Records provided START

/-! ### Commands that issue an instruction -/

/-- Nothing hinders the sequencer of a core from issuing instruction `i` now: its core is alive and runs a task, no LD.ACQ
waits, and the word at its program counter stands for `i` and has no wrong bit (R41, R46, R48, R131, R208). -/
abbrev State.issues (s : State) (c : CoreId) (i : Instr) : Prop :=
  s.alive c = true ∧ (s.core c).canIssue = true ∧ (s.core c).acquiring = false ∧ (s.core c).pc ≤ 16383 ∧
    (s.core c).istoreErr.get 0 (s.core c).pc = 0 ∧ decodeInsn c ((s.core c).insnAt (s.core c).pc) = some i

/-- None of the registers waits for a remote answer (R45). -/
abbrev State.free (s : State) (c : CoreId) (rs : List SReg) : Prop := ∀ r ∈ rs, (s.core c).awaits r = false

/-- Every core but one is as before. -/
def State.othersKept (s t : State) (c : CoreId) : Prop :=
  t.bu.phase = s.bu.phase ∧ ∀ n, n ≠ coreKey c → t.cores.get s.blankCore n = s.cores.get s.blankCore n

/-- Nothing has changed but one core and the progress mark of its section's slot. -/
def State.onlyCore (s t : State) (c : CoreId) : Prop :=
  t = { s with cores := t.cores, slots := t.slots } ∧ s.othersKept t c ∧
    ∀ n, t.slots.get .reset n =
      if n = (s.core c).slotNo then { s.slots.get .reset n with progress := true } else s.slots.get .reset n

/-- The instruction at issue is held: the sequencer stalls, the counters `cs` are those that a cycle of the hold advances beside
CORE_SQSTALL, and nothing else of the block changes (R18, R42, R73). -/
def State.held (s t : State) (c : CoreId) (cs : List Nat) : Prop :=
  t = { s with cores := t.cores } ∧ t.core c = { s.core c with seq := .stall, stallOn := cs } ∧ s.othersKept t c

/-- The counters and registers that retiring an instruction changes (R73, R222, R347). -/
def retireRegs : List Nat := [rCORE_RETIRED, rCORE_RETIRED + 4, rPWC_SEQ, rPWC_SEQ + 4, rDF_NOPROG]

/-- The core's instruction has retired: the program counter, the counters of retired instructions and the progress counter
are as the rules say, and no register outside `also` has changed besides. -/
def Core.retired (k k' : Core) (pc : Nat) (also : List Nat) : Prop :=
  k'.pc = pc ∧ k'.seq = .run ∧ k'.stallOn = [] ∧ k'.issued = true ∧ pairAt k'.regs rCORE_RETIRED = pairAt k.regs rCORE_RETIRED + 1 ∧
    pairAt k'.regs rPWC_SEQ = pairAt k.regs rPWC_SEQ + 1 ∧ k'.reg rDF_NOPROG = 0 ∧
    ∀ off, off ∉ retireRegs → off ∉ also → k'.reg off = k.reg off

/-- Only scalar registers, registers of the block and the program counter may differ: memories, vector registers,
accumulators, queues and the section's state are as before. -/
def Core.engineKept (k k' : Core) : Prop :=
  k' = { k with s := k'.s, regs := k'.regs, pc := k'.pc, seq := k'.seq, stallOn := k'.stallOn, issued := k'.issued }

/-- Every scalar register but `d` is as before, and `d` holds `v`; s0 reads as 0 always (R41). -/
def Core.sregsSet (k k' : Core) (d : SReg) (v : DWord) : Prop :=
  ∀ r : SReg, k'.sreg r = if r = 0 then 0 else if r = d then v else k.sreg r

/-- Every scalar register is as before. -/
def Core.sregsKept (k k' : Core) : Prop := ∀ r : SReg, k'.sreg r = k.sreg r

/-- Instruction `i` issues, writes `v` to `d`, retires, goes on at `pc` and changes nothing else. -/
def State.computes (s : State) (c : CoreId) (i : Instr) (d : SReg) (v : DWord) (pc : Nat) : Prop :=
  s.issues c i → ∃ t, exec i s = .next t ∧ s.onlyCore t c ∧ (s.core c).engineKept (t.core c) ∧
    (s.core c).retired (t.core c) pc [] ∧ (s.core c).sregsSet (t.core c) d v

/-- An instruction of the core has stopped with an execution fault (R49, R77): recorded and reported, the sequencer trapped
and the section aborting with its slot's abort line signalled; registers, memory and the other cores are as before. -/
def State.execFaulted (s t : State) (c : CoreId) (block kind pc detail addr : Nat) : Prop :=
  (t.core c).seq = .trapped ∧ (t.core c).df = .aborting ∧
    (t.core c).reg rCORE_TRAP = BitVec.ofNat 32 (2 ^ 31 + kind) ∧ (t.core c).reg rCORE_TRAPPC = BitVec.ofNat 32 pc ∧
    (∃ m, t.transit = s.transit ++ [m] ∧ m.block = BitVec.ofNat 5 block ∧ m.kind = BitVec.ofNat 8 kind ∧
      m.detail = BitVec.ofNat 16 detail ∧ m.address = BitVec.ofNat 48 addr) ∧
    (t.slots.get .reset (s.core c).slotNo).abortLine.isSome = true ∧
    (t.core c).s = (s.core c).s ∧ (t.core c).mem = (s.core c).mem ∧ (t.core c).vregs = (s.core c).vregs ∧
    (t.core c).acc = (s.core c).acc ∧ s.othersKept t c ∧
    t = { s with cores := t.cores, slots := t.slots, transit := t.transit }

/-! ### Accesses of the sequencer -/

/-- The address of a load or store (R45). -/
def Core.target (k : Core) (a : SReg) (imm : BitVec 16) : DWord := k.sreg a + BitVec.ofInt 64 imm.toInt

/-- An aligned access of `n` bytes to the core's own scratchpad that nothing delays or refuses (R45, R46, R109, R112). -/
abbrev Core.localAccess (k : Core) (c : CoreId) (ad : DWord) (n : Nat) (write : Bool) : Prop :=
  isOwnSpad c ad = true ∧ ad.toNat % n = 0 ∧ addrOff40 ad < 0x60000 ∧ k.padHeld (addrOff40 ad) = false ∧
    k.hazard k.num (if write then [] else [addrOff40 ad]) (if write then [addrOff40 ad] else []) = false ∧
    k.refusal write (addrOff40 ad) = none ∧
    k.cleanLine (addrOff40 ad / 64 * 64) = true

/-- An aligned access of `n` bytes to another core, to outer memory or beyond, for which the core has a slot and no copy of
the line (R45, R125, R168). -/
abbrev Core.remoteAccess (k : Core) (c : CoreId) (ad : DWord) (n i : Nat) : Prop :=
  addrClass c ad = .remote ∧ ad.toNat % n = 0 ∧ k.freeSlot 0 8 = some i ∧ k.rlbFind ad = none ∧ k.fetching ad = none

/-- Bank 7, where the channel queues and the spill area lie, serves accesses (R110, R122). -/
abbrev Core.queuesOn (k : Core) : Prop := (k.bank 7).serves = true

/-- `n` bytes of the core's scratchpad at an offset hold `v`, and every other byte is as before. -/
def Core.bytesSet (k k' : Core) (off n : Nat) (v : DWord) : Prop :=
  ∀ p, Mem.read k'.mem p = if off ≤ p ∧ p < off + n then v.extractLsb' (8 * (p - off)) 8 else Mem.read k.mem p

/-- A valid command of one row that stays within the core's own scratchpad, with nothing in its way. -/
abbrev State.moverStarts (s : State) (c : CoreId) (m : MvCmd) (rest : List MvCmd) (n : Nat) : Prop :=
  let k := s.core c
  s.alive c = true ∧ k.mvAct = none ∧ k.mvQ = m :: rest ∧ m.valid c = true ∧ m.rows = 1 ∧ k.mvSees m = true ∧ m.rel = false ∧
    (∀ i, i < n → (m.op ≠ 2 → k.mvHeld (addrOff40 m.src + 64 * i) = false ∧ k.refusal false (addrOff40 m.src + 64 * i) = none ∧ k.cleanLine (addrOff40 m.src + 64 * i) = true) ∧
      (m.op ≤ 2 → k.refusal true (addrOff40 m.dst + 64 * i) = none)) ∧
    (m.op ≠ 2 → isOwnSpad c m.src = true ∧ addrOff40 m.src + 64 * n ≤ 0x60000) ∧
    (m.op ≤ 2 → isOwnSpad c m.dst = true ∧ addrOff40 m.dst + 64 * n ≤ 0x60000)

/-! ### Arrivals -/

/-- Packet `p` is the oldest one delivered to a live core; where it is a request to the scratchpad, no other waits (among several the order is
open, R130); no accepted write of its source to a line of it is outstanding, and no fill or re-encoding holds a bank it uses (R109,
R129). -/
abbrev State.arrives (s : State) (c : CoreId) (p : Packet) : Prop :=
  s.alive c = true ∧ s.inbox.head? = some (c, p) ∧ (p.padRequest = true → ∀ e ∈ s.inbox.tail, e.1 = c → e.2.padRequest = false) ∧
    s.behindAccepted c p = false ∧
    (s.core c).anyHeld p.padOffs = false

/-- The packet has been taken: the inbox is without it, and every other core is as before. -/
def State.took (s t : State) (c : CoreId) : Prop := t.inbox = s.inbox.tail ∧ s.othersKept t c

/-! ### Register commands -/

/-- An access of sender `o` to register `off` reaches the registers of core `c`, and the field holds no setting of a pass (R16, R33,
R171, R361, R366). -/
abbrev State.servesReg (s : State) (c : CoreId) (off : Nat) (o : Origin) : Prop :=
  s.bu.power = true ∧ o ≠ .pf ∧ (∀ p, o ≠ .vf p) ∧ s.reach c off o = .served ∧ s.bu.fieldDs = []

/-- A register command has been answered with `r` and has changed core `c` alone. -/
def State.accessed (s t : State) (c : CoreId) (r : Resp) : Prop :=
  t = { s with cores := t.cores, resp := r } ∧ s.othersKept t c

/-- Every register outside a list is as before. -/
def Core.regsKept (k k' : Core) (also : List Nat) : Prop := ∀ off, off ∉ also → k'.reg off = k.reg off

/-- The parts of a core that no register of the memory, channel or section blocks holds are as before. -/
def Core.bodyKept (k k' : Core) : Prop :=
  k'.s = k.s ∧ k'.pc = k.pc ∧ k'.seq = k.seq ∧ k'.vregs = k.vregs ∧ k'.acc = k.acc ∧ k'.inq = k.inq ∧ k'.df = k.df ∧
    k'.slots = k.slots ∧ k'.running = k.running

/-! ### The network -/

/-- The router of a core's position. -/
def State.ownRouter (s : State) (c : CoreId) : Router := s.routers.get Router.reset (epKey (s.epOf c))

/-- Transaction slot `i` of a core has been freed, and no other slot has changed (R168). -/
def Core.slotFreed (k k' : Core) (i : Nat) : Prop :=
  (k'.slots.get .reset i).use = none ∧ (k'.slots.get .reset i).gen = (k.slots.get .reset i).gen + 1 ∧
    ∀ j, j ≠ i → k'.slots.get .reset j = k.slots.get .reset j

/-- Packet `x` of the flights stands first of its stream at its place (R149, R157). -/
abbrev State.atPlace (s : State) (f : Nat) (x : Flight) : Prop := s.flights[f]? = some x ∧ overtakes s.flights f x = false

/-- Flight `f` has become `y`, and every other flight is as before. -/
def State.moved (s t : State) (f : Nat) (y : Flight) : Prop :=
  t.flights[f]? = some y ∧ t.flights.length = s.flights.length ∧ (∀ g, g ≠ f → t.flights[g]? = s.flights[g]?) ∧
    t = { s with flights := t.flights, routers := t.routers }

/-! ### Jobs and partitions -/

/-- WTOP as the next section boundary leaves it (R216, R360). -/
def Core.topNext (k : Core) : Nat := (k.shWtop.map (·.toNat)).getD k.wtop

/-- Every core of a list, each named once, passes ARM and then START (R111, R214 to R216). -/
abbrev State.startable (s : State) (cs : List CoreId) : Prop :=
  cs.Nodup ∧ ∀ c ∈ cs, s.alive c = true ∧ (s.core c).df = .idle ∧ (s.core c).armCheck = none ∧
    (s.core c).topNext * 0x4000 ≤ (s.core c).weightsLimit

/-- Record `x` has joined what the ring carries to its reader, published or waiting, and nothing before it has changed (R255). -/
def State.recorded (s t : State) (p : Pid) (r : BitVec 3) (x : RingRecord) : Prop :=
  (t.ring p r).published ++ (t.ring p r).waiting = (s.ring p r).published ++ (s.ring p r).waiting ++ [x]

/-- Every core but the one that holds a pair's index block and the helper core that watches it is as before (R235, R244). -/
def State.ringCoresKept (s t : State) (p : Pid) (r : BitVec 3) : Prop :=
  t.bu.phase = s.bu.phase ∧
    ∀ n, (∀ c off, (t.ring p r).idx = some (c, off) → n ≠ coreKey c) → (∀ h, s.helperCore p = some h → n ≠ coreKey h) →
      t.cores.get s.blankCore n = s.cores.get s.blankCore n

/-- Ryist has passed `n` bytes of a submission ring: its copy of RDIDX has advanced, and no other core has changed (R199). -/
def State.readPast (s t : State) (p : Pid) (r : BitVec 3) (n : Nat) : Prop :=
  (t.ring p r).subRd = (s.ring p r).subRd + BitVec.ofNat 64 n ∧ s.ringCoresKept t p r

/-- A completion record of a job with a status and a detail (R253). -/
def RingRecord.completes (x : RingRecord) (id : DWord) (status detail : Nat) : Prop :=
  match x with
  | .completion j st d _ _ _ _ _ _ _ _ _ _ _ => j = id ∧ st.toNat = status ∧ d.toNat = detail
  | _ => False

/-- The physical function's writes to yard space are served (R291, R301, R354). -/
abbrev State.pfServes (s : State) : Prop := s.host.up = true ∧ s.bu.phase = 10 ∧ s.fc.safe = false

Records provided END

Please write out, exactly as they appear above, only the lines in the stretch from the line with "abbrev Core.queuesOn (k" through the line with "(m.op ≤ 2 → k.refusal".

abbrev Core.queuesOn (k : Core) : Prop := (k.bank 7).serves = true

/-- `n` bytes of the core's scratchpad at an offset hold `v`, and every other byte is as before. -/
def Core.bytesSet (k k' : Core) (off n : Nat) (v : DWord) : Prop :=
  ∀ p, Mem.read k'.mem p = if off ≤ p ∧ p < off + n then v.extractLsb' (8 * (p - off)) 8 else Mem.read k.mem p

/-- A valid command of one row that stays within the core's own scratchpad, with nothing in its way. -/
abbrev State.moverStarts (s : State) (c : CoreId) (m : MvCmd) (rest : List MvCmd) (n : Nat) : Prop :=
  let k := s.core c
  s.alive c = true ∧ k.mvAct = none ∧ k.mvQ = m :: rest ∧ m.valid c = true ∧ m.rows = 1 ∧ k.mvSees m = true ∧ m.rel = false ∧
    (∀ i, i < n → (m.op ≠ 2 → k.mvHeld (addrOff40 m.src + 64 * i) = false ∧ k.refusal false (addrOff40 m.src + 64 * i) = none ∧ k.cleanLine (addrOff40 m.src + 64 * i) = true) ∧
      (m.op ≤ 2 → k.refusal true (addrOff40 m.dst + 64 * i) = none)) ∧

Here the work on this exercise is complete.